(Extracted information Opens)

/-! ### Slices whose destination or slot overlaps another slice's operands (R139) -/

/-- Whether two lists of pieces of memory meet. -/
def segsMeet (a b : List (Nat × Nat)) : Bool := a.any (fun x => b.any (fun y => decide (x.1 < y.1 + y.2) && decide (y.1 < x.1 + x.2)))
/-- The pieces of memory that row i of an operand tensor takes, its header included. -/
def Mach.rowSegs (m : Mach) (p pane : Nat) (w : Word) (code len i : Nat) : List (Nat × Nat) :=
  let at_ (o n : Nat) : List (Nat × Nat) := (m.segs p (some pane) false (adPlus w o) n).getD []
  match fmtOf code with
  | none => []
  | some f =>
    let n := f.elemBytes 1 len
    if f.block = 0 then at_ (i * n) n
    else at_ 0 64 ++ at_ (64 + i * n) n ++ at_ (leAt (m.readSegs (at_ 0 64)) 8 8 + i * f.blocks 1 len) (f.blocks 1 len)
/-- Where a slice writes: its destination, over a route too, and the reduction slot of its tile. -/
def Mach.sliceWrites (m : Mach) (pane : Nat) (q : QCmd) : List (Nat × Nat) :=
  let w := q.desc.w5
  let n := (dstFmt q.cvt).tensorBytes (mxRows w) (mxCols w)
  let dest := match q.d with
    | none => []
    | some d =>
      if adSpace d = 4 then (match m.conf.cfg.route (adRoute d) with
        | some e => if routeDst e < 4096 then [(paneKey (routeDst e) (adOffset d), n)] else []
        | none => [])
      else (m.segs q.part (some pane) true d n).getD []
  dest ++ (m.segs q.part none false q.slotAddr (64 + 16384 * (mxP w + b2n (mxAddend w)))).getD []
/-- The drained slices of the tile that a slice belongs to, each with its pane. -/
def Mach.tileRuns (m : Mach) (q : QCmd) : List (Nat × QCmd) :=
  (m.conf.cfg.panes q.part).flatMap (fun n => ((m.pane n).split.filter (fun x => x.cmd.ofTile q.part q.slotAddr q.desc.step)).map (fun x => (n, x.cmd)))
/-- The rows and the columns of the tile whose elements R139 leaves undefined: those computed from a row of A, or of B, that the destination
or the slot of another slice of the tile overlaps. -/
def Mach.tileClash (m : Mach) (q : QCmd) : List Nat × List Nat :=
  let l := m.tileRuns q
  let hit (ref : QCmd → Option Word) (code : Word → Nat) (i : Nat) : Bool := l.any (fun x =>
    match ref x.2 with
    | none => false
    | some w =>
      let mine := m.rowSegs x.2.part x.1 w (code x.2.desc.w5) (32 * mxCount x.2.desc.w5) i
      l.any (fun y => mxSlice y.2.desc.w5 != mxSlice x.2.desc.w5 && segsMeet mine (m.sliceWrites y.1 y.2)))
  ((List.range (mxRows q.desc.w5)).filter (hit (fun x => x.a) mxA), (List.range (mxCols q.desc.w5)).filter (hit (fun x => x.b) mxB))

/-- A reduced tile is written and its slices complete (R117, R142, R398). A SIGNAL token without room fails its slices with TOKEN_OVERFLOW
(R164), and the tile is abandoned, nothing of it written. r is slice 0's run as it waits, r' the same with the reduced tile. -/
def Mach.tileWritten (m : Mach) (pane k : Nat) (r r' : Run) : Mach :=
  let q := r'.cmd
  let w := q.desc.w5
  let sig := m.tileSignals q.part q.slotAddr q.desc.step
  if sig.any (fun x => m.tokenSpills sig x.1 x.2) then
    (m.storeLe (k + 10) 1 2).endTileBy q.part q.slotAddr q.desc.step (fun n c => if m.tokenSpills sig n c.desc.signal then cTokenOverflow else cMxSplitAbort)
      [] 0
  else
    let s := m.runScale r'
    let (bs, c) := m.runBytes r'
    let m := m.writeResult pane r' bs
    let m := m.updateRecord q.part q.cvt q.desc.step s r'.localMax c
    let m := if q.cvt = 0 then m else m.addPaneCvt pane c
    let m := m.addMx pane (m.crecKey q.part w) ⟨0, r'.nonfinite, r'.ovf, 0⟩
    let m := m.storeLe (k + 10) 1 1
    let m := m.clearMem pane q
    let p := m.pane pane
    let m := m.setPane pane { p with split := p.split.map (fun x => if x = r then r' else x) }
    m.endTileBy q.part q.slotAddr q.desc.step (fun _ _ => cOk) (outCodes q.cvt r'.rows r'.width bs) c.sat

(Extracted information Closes)

Try it
Above this instruction are the records; retype exactly the lines from the one containing "or the slot" up to and including the one containing "slices with TOKEN_OVERFLOW".

Answer to this problem
or the slot of another slice of the tile overlaps. -/
def Mach.tileClash (m : Mach) (q : QCmd) : List Nat × List Nat :=
  let l := m.tileRuns q
  let hit (ref : QCmd → Option Word) (code : Word → Nat) (i : Nat) : Bool := l.any (fun x =>
    match ref x.2 with
    | none => false
    | some w =>
      let mine := m.rowSegs x.2.part x.1 w (code x.2.desc.w5) (32 * mxCount x.2.desc.w5) i
      l.any (fun y => mxSlice y.2.desc.w5 != mxSlice x.2.desc.w5 && segsMeet mine (m.sliceWrites y.1 y.2)))
  ((List.range (mxRows q.desc.w5)).filter (hit (fun x => x.a) mxA), (List.range (mxCols q.desc.w5)).filter (hit (fun x => x.b) mxB))

/-- A reduced tile is written and its slices complete (R117, R142, R398). A SIGNAL token without room fails its slices with TOKEN_OVERFLOW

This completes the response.